Haltingly, Olivia recounted what she had overheard, the words choking on her tongue.
Markham listened attentively.
‘Oh Gil,’ she said, vainly trying to subdue the pulse of apprehension beating inside her, ‘this changes everything, doesn’t it?’
‘It’s a complication, certainly,’ he replied evenly. ‘But then, Liv, nothing about this case is straightforward.’
The trustful look in her eyes went straight to his heart.
‘Listen, dearest, tonight we are going to forget that damned school. Forget what that harpy said. It’s all hearsay. Keep faith with your friend.’
Markham spoke with a confidence that he did not feel.
Things looked black for Sullivan, he reflected.
Sex was somehow at the heart of this. But whose lust had curdled and turned murderous? JP’s? Sullivan’s? Or was there someone else – a chameleon able to fade into the background at will?
The thought sent a rush of acrid bile into his stomach.
Let me get to him before he claims another victim.
11
Secrets
AS HE CROSSED HOPE’S forecourt with Noakes on Thursday morning, Markham was confronted by a gaggle of reporters lying in wait.
‘Once we’re inside, get Doyle to deal with them,’ he instructed Noakes crisply. ‘Usual pack drill – ongoing investigations, no comment, another press conference at the appropriate time, yada yada.’
‘Must be a slow news day, Guv.’ The DS scowled at a couple of hacks from the Gazette before barreling through the pack like a bellicose silverback.
‘Oi, mate,’ shouted one journo in outrage, ‘that’s my foot you just trod on!’
A sly smirk overspread Noakes’s features. Clearly, his size twelves had scored a bullseye.
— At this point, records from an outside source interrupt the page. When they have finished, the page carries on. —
/-- Check spans of a job (R242): the physical spans, and the addresses of those that fail. -/
def checkSpans (d : Dev) (p : Nat) (q : Proc) (wr : Bool) : List (Nat × Nat) → List (Nat × Nat) × List (Nat × Nat)
  | [] => ([], [])
  | (a, n) :: r =>
    let (ok, bad) := checkSpans d p q wr r
    if n = 0 then (ok, bad)
    else match checkAccess d p q a n (!wr) wr with
    | .granted phys _ _ => ((phys, n) :: ok, bad)
    | .denied _ i => (ok, (a, i) :: bad)
    | .unmapped => (ok, (a, 0xFF) :: bad)

/-- What reading a scatter-gather list gives: its entries; the address and region of an entry that the active set denies the
engine (R242); the physical address of one that lies in memory which returns poisoned data (R102). -/
structure ListRead where
  entries : List SglEntry := []
  bad : Option (Nat × Nat) := none
  poisoned : Option Nat := none

/-- A scatter-gather list in the engine's address space, each entry read in turn up to the one with LAST (R102, R242). -/
def readList (s : State) (p : Nat) (q : Proc) : Nat → Nat → ListRead
  | 0, _ => {}
  | n + 1, a =>
    match checkAccess s.dev p q a 16 true false with
    | .granted phys _ _ =>
      if poisonedAt phys 16 s.dev || memBad s.dev phys 16 then { poisoned := some phys }
      else
        let b := readBytes s.mem phys 16
        let e : SglEntry := { addr := leAt b 0 8, len := leAt b 8 4, flags := leAt b 12 4 }
        if bitOf e.flags 0 then { entries := [e] }
        else
          let l := readList s p q n (a + 16)
          { l with entries := e :: l.entries }
    | .denied _ i => { bad := some (a, i) }
    | .unmapped => { bad := some (a, 0xFF) }

/-- A job's template as the engine reads it, a data access checked like any other (R220, R238): its descriptor, the violation
of a denied read, which reads zero, and where OUT_CTL may be written back (R113). -/
structure Template where
  job : Job
  phys : Nat := 0
  denied : Option (Nat × Nat) := none
  outCtlAt : Option Nat := none
  outCtlDeny : Option (Nat × Nat × Nat) := none

def readTemplate (s : State) (p : Nat) (q : Proc) (a : Nat) : LRes Template :=
  match checkAccess s.dev p q a 64 true false with
  | .unmapped => .flt fUnmapped a
  | .denied k r => .ok { job := Job.ofBytes (zeros 64), denied := some (k, r) }
  | .granted phys _ _ =>
    if memBad s.dev phys 64 then .flt fMemUe a
    else
      let t : Template := { job := Job.ofBytes (readBytes s.mem phys 64), phys := phys }
      match checkAccess s.dev p q (a + 0x39) 1 false true with
      | .granted w _ _ => .ok { t with outCtlAt := some w }
      | .denied k r => .ok { t with outCtlDeny := some (a + 0x39, k, r) }
      | .unmapped => .ok t

/-- The handle of the channel a message came on: CHANNEL of its child jobs (R104). -/
def parentChannel (d : Dev) (jt : JobTag) : Nat :=
  match jt with
  | .child t _ => match look d.rig.msgs t with
    | some m => (match look d.host.chans m.origin.chan with
      | some ch => chanHandle m.origin.chan ch
      | none => 0)
    | none => 0
  | _ => 0

/-- The bytes of physical spans. -/
def gather (m : FMap Byte) (l : List (Nat × Nat)) : Bytes := (l.map (fun e => readBytes m e.1 e.2)).flatten

/-- JOB (R104, R220, R222, R227, R242): the template is read and patched, the spans are checked, the job is issued on its
slot and goes to admission. -/
def execJob (p : ProcId) (f : JFmt) (s : State) : Out :=
  issueJob p 4 (fun s q =>
    let a := q.a[abReg f.at_].toNat
    if f.e || !(f.resv == 0#3) then .flt fIllegal 0
    else if !(a % 64 == 0) then .flt fAlign a
    else if !(templateAt p.val a) then .flt fUnmapped a
    else match readTemplate s p.val q a with
    | .hold => .hold
    | .flt c x => .flt c x
    | .ok tp =>
      let j := tp.job
      if f.k2p && j.service == 1 then .flt fIllegal 0
      else if (f.kp && q.dTag[dReg f.dk]) || (f.k2p && q.dTag[dReg f.dk2]) || (f.lp && q.dTag[dReg f.dl]) then
        .flt fTagJob 0
      else if q.jobs[jsReg f.js].issued then .flt fJobSlot 0
      else
        let low := fun (r : Fin 16) => q.d[r].toNat % 2 ^ 32
        match jobTag s.dev p.val q with
        | .over => .flt fJobOver 0
        | jt =>
          let j := { j with
            key := if f.kp then low (dReg f.dk) else j.key,
            iv := if f.k2p then le 4 (low (dReg f.dk2)) ++ j.iv.drop 4 else j.iv,
            inLen := if f.lp then low (dReg f.dl) else j.inLen,
            channel := parentChannel s.dev jt }
          let l1 := if j.inSgl then readList s p.val q 256 j.inAddr else {}
          let l2 := if j.outSgl then readList s p.val q 256 j.outAddr else {}
          let inSp := if j.inSgl then l1.entries.map (fun e => (e.addr, e.len)) else [(j.inAddr, j.inLen)]
          let outSp := if j.outSgl then l2.entries.map (fun e => (e.addr, e.len)) else [(j.outAddr, j.outLen)]
          let (inP, bad1) := checkSpans s.dev p.val q false inSp
          let (outP, bad2) := checkSpans s.dev p.val q true outSp
          let lists := l1.bad.toList ++ l2.bad.toList
          let whole := fun (b : Option (Nat × Nat)) (l : List SglEntry) (n : Nat) =>
            if b.isSome then [({ addr := 0, len := n, flags := 1 } : SglEntry)] else l
          let s' := match tp.denied with
            | some (k, i) => denyAccess p.val k i a false s
            | none => s
          let s' := bad2.foldl (fun s e => denyAccess p.val 0x07 e.2 e.1 true s)
            ((lists ++ bad1).foldl (fun s e => denyAccess p.val 0x07 e.2 e.1 false s) s')
          let bad := !(lists.isEmpty && bad1.isEmpty && bad2.isEmpty)
          let spoilt := (l1.poisoned.toList ++ l2.poisoned.toList).map (fun a => (a, 16)) ++
            (if readsAtAdmission j then inP.filter (fun e => poisonedAt e.1 e.2 s.dev) else [])
          let r : Req :=
            { src := .engine p.val (jsReg f.js).val, job := j, custodian := decide (512 ≤ p.val) || inWorld q,
              domain := srDomain q, point := if p.val < 512 then p.val / 16 else central,
              input := padTo j.inLen (if bad then [] else gather s.mem inP), inSgl := whole l1.bad l1.entries j.inLen,
              outSgl := whole l2.bad l2.entries (2 ^ 32), spanFault := bad, inPhys := inP,
              readFault := !spoilt.isEmpty,
              outPhys := if bad then [] else outP,
              outCtlAt := tp.outCtlAt, outCtlDeny := tp.outCtlDeny,
              parent := match jt with | .child t _ => some t | _ => none,
              childTag := match jt with | .child _ c => some c | _ => none }
          let s' := match spoilt with
            | e :: _ => { s' with dev := reportPoison (srcProc p.val) e.1 e.2 s'.dev }
            | [] => s'
          .ok (s', takeJobSlot (jsReg f.js) none (f.s || alwaysSecret j) (protOf s.dev p.val).gen q, r)) s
Neither man said anything until they had reached the sanctuary of their temporary HQ where Burton and Doyle were already waiting. Noakes dispatched Doyle on his errand before brewing up, all the while observing Markham out of the corner of his eye. The guv’nor and Olivia must’ve kissed and made up, he concluded, noticing that some of the strain had left the boss’s face. A peek at Burton’s downcast expression confirmed that she had clocked it too. Good. No more come-on glances. The daft bint had finally got the message. Markham and Olivia were made for each other. Yin and yang, soul mates, like it said in those horoscope thingies he sometimes sneaked a look at …
‘Mission accomplished, Guv.’ Doyle had made short work of his assignment. ‘The press lot have cleared off. I’ve told reception to close the gates to the car park until going home time. If anyone needs access, there’s the intercom.’
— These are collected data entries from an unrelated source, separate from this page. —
-- ==== Sys2Proof/Machine/RigImage.lean ====
section
/-! DEFINITION. What admission verifies of a rig image (R257-R272, R279, R281-R285), and placing it on the strings
(R283, R286). A check answers the byte offset of the first fault it finds. -/

set_option linter.unusedVariables false

namespace Sys2Proof.Machine

open Sys2Proof

/-- The offset of the first of a list of conditions that does not hold. -/
def firstBad : List (Bool × Nat) → Option Nat
  | [] => none
  | (ok, o) :: r => if ok then firstBad r else some o

/-- The first fault of a list of checks. -/
def firstOf : List (Option Nat) → Option Nat
  | [] => none
  | some o :: _ => some o
  | none :: r => firstOf r

/-! Sections. -/

/-- The directory entry of a section. -/
def dirOf (img : RigImage) (typ cls idx : Nat) : Option RigDir :=
  img.dir.find? (fun e => e.typ == typ && e.cls == cls && e.index == idx)

/-- Where a section stands. -/
def secOff (img : RigImage) (typ cls idx : Nat) : Nat := ((dirOf img typ cls idx).map (fun e => e.offset)).getD 0

/-- Length of a section the directory must give, from its contents (R258-R284). -/
def secLen (img : RigImage) (e : RigDir) : Option Nat :=
  if e.typ = 0x0001 then some (4 + 32 * img.rules.length)
  else if e.typ = 0x00F0 then some (8 + 3416 * img.sigs.length)
  else match img.classes.find? (fun c => c.cls == e.cls) with
  | none => none
  | some c =>
    match e.typ with
    | 0x0010 => some 40
    | 0x0011 => some (8 * c.parse.length)
    | 0x0012 => some (8 * c.fields.length)
    | 0x0013 => (c.routes.find? (fun r => r.idx == e.index)).map (fun r => 16 + 128 * 2 ^ r.k)
    | 0x0014 => some (32 * c.slices.length)
    | 0x0015 => some (4 * c.code.length)
    | 0x0016 => some c.data.length
    | 0x0017 => c.emit.map (fun s => 8 * s.length)
    | _ => none

/-- The number of directory entries of a type and class. -/
def dirCount (img : RigImage) (typ cls : Nat) : Nat := (img.dir.filter (fun e => e.typ == typ && e.cls == cls)).length

/-- Header and directory (R257, R258). -/
def dirFault (img : RigImage) : Option Nat :=
  let n := img.dir.length
  let top := 64 + 16 * n
  let entry := fun (i : Nat) (e : RigDir) =>
    let image := e.typ == 0x0001 || e.typ == 0x00F0
    let disjoint := ((List.range i).zip img.dir).all (fun x => !spansMeet (x.2.offset, x.2.length) (e.offset, e.length))
    (e.resv == 0 && e.offset % 8 == 0 && decide (top ≤ e.offset ∧ e.offset + e.length ≤ img.len) && disjoint &&
      (if image then e.cls == 0xFF else decide (e.cls < img.classCount)) &&
      (if e.typ == 0x0013 then decide (e.index ≤ 3) else e.index == 0) &&
      secLen img e == some e.length, 64 + 16 * i)
  firstBad ([(img.magic == 0x49525843, 0), (decide (3 ≤ n ∧ n ≤ 1024), 6), (decide (img.domain < 4096), 8),
      (decide (1 ≤ img.classCount ∧ img.classCount ≤ 32) && img.classes.length == img.classCount, 0xA),
      (img.resv == 0, 0xB), (decide (1 ≤ img.version), 0xC), (img.lenOk, 0x10)] ++
    ((List.range n).zip img.dir).map (fun e => entry e.1 e.2) ++
    [(dirCount img 0x0001 0xFF == 1 && dirCount img 0x00F0 0xFF == 1, 64),
     ((match img.dir.getLast? with | some e => e.typ == 0x00F0 && e.offset + e.length == img.len | none => false), 64)] ++
    ((List.range img.classes.length).zip img.classes).map (fun e =>
      let c := e.2
      (c.cls == e.1 && [0x0010, 0x0011, 0x0012, 0x0014, 0x0015].all (fun t => dirCount img t c.cls == 1) &&
        dirCount img 0x0013 c.cls == c.routes.length && decide (c.routes.length ≤ 4) &&
        (c.routes.map (fun r => r.idx)).eraseDups.length == c.routes.length &&
        dirCount img 0x0016 c.cls == (if c.data.isEmpty then dirCount img 0x0016 c.cls else 1) &&
        decide (dirCount img 0x0016 c.cls ≤ 1) &&
        dirCount img 0x0017 c.cls == b2n c.emit.isSome, 64)))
‘Excellent.’ It was the old decisive Markham. ‘Right, here are the priorities for today. We’ll get Palmer back in. And Matthew Sullivan needs to be re-interviewed.’
Succinctly, without mentioning Olivia, the DI disclosed what had emerged regarding Sullivan.
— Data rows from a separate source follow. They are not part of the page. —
-- ==== Sys2Proof/Machine/Audit.lean ====
section
/-! DEFINITION. The audit recorder: sequencing, storm records, the staging ring, pages, the foundation chain, fault
notifications and throttling (R34, R42, R477-R492). -/

set_option linter.unusedVariables false

namespace Sys2Proof.Machine

open Sys2Proof

/-! Records. -/

/-- The class bit of a reporter (R44, R479). -/
def srcClass (src : Nat) : Nat :=
  if src < 0x200 then 0 else if src < 0x240 then 1 else if src < 0x270 then 2 else if src < 0x280 then 3
  else if src < 0x2C0 then 4 else if src < 0xB00 then 5 else if src < 0xB40 then 6
  else if src = 0xB43 then 7 else if src < 0xB50 then 7 else if src < 0xB70 then 8 else if src = 0xB70 then 9
  else if src < 0xB90 then 10 else 11

/-- The 128 bytes of a record (R477). -/
def auditBytes (r : AuditRec) : Bytes :=
  le 8 r.seq ++ le 8 r.time ++ le 2 r.source ++ le 2 r.event ++ le 2 r.domain ++ le 2 r.actor ++ le 1 r.severity ++
    le 1 r.rflags ++ le 2 0 ++ le 4 r.count ++ le 8 r.last ++ padTo 48 r.param ++ padTo 32 r.prevHash ++ le 4 r.boot ++
    le 3 0 ++ le 1 r.valid

/-- SHA-256 over bytes 0x00-0x7E of a record (R477). -/
def auditHash (r : AuditRec) : Bytes := padTo 32 (Config.hash 1 ((auditBytes r).take 127))

/-- A parameter list as bytes. -/
def paramBytes (l : List (Nat × Nat)) : Bytes := (l.map (fun e => le e.1 e.2)).flatten

/-- PARAM of a single event (R479): fault and security reports begin with the eight common bytes. -/
def eventParam (e : AuditEv) : Bytes :=
  if isFaultCode e.event then
    le 2 e.cause ++ le 2 e.source ++ le 2 1 ++ le 2 (2 ^ srcClass e.source) ++ paramBytes e.param
  else paramBytes e.param

/-- A parameter string in pieces of 48 bytes (R485). -/
def chunks48 : Nat → Bytes → List Bytes
  | 0, _ => []
  | n + 1, b => b.take 48 :: (if b.length ≤ 48 then [] else chunks48 n (b.drop 48))

/-! Fault notifications (R490). -/

/-- A record of severity 2 makes one notification and one entry of the open-fault table; one that finds the table or the
ring full, or the ring disabled, counts in FN_OVER. FN_HEAD and FN_TAIL count entries as VQ_HEAD and VQ_TAIL do (R253). -/
def notifyFault (seq : Nat) (s : State) : State :=
  let a := s.dev.audit
  let full := decide (256 ≤ a.faultTable.length)
  let a := if full then a else { a with faultTable := a.faultTable ++ [seq] }
  if full || !bitOf a.fnCtl 0 || decide (256 ≤ w32 (a.fnHead + 2 ^ 32 - a.fnTail)) then
    { s with dev := { s.dev with audit := { a with fnOver := w32 (a.fnOver + 1) } } }
  else
    let d := { s.dev with audit := { a with fnHead := w32 (a.fnHead + 1) } }
    let d := if bitOf a.fnCtl 1 && a.fnHead == a.fnTail then emit (.custodianIrq 1) d else d
    { s with dev := d, mem := writeBytes s.mem (sramBase + a.fnBase + 8 * (a.fnHead % 256)) (le 8 seq) }

/-! The staging ring. -/

/-- The recorder takes no event: the staging ring is full (R491). -/
def auditStopped (d : Dev) : Bool := decide (65536 ≤ staged d)

/-- A record joins the open page; a full page is programmed at once and the next record opens another (R484). -/
def pageAdd (now seq : Nat) (l : List AuditPage) : List AuditPage :=
  match l.getLast? with
  | some p =>
    if p.programming || decide (128 ≤ p.seqs.length) then l ++ [{ seqs := [seq], since := now }]
    else l.dropLast ++ [{ p with seqs := p.seqs ++ [seq] }]
  | none => [{ seqs := [seq], since := now }]

/-- Assign the next SEQ to a record, chain it and write it to its staging slot (R477, R483). -/
def stageRec (r : AuditRec) (d : Dev) : Dev :=
  let a := d.audit
  let r := { r with seq := a.nextSeq, prevHash := a.lastHash, boot := d.ks.bootCount, valid := 0xA5 }
  { d with audit := { a with nextSeq := a.nextSeq + 1, lastHash := auditHash r,
                             staging := ins a.staging (a.nextSeq % 65536) r,
                             pages := pageAdd d.tb.now a.nextSeq a.pages } }

/-- A record and those that continue it, at consecutive SEQ values (R485). -/
def stageGroup (r : AuditRec) (param : Bytes) (d : Dev) : Dev :=
  match chunks48 (param.length / 48 + 1) param with
  | [] => stageRec r d
  | p :: rest =>
    let cont := setBit r.rflags 2 true
    rest.foldl (fun d c => stageRec { r with param := c, rflags := cont } d) (stageRec { r with param := p } d)

/-- The record of a single event. -/
def recOf (e : AuditEv) (rflags : Nat) : AuditRec :=
  { seq := 0, time := e.time, source := e.source, event := e.event, domain := e.domain, actor := e.actor,
    severity := e.severity, rflags := rflags, count := 1, last := e.time, param := [], prevHash := [], boot := 0, valid := 0 }

/-- An event of the recorder itself joins the merge window, with the count of staged records (R42, R491). -/
def recorderEvent (event : Nat) (d : Dev) : Dev :=
  let ev : AuditEv := { time := d.tb.now, source := srcAudit, event := event, actor := actorHw, severity := 3,
                        param := [(4, staged d)] }
  { d with audit := { d.audit with window := d.audit.window ++ [ev] } }

/-- THROTTLE_ON is recorded at 61,440 staged records (R491). -/
def throttleOn (d : Dev) : Dev :=
  if d.audit.throttled.isSome || decide (staged d < 61440) then d
  else recorderEvent 0x0601 (bump (dk 0x6002 2) { d with audit := { d.audit with throttled := some d.tb.now } })

/-- An event takes the next sequence number (R42), LATE when its window had closed before it arrived. -/
def sequence (e : AuditEv) (late : Bool) (s : State) : State :=
  let seq := s.dev.audit.nextSeq
  let d := stageGroup (recOf e (if late then 2 else 0)) (eventParam e) s.dev
  let d := if late then bump (dk 0x6002 4) d else d
  let s := { s with dev := d }
  let s := if e.severity = 2 then notifyFault seq s else s
  { s with dev := throttleOn s.dev }

/-! Storm records (R489, R491). -/

/-- The storm key of a report, none where it is written singly. -/
def stormKey (d : Dev) (e : AuditEv) : Option StormKey :=
  if e.severity = 2 && isFaultCode e.event then
    some (if e.cause = 0xFFFF then .sourceEvent e.source e.event else .cause e.cause)
  else if e.severity ≤ 1 && decide (49152 ≤ staged d) then some (.classEvent (srcClass e.source) e.event)
  else none

/-- A STORM record, whose own event code is 0x0600. -/
def isStormEvent (k : StormKey) : Bool :=
  match k with
  | .overflow => true
  | .classEvent .. => true
  | _ => false

/-- Open storm records of the sixteen (R489). -/
def openStorms (d : Dev) : Nat := (d.audit.storms.filter (fun x => !(x.key == .overflow))).length

/-- Count a report into an open storm record. -/
def countStorm (e : AuditEv) (x : Storm) : Storm :=
  { x with count := satTo 32 (x.count + 1), last := max x.last e.time,
           reporters := addOnce x.reporters e.source, classes := setBit x.classes (srcClass e.source) true,
           source := if e.cause == e.source then e.source else x.source }

/-- Open a storm record. -/
def openStorm (k : StormKey) (e : AuditEv) : Storm :=
  { key := k, first := e, source := e.source, last := e.time, count := 1, reporters := [e.source],
    classes := 2 ^ srcClass e.source }

/-- A report meets its storm record: counted into it, or opening it, or counted into the overflow record. -/
def intoStorm (k : StormKey) (e : AuditEv) (d : Dev) : Dev :=
  let known := d.audit.storms.any (fun x => x.key == k)
  let k := if known || decide (openStorms d < 16) then k else .overflow
  if d.audit.storms.any (fun x => x.key == k) then
    let storms := d.audit.storms.map (fun x => if x.key == k then countStorm e x else x)
    bump (dk 0x6002 5) { d with audit := { d.audit with storms := storms } }
  else
    let d := { d with audit := { d.audit with storms := d.audit.storms ++ [openStorm k e] } }
    if isStormEvent k then bump (dk 0x6002 5) d else d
‘So, Sullivan could’ve been the third man then, sir.’ Burton’s voice hummed with suppressed excitement. ‘What if he wrote that letter we found in Ashley’s locker – the slushy one that looked like it came from the head? He could’ve planted it to frame JP.’ Two spots of colour appeared on her cheeks. ‘What if he was the one who wanted Ashley dead? What if—’
‘Let’s not get ahead of ourselves here, Detective,’ Markham gently reproved her, though with an inward smile at her enthusiasm. ‘It could just as easily be someone else trying to frame Palmer … or Sullivan for that matter. Either of them could have enemies we don’t know about.’
‘But now we know Sullivan’s gay, he’s our best bet surely, sir?’ Burton strove to keep her tone deferential, but was obviously champing at the bit.
Doyle looked up from his tea.
‘What about the money angle? Maybe all the … er … sex stuff doesn’t have owt to do with it.’
Burton was visibly irritated that the PC had thrown a spanner in the works. While privately agreeing with her that Sullivan looked good as a suspect, some demon of perversity made Noakes weigh in on Doyle’s side of the debate.
‘’Appen you could be right, lad. Didn’t you say the accounts looked a bit dodgy?’
Doyle looked owlish, squinting as he gathered his thoughts.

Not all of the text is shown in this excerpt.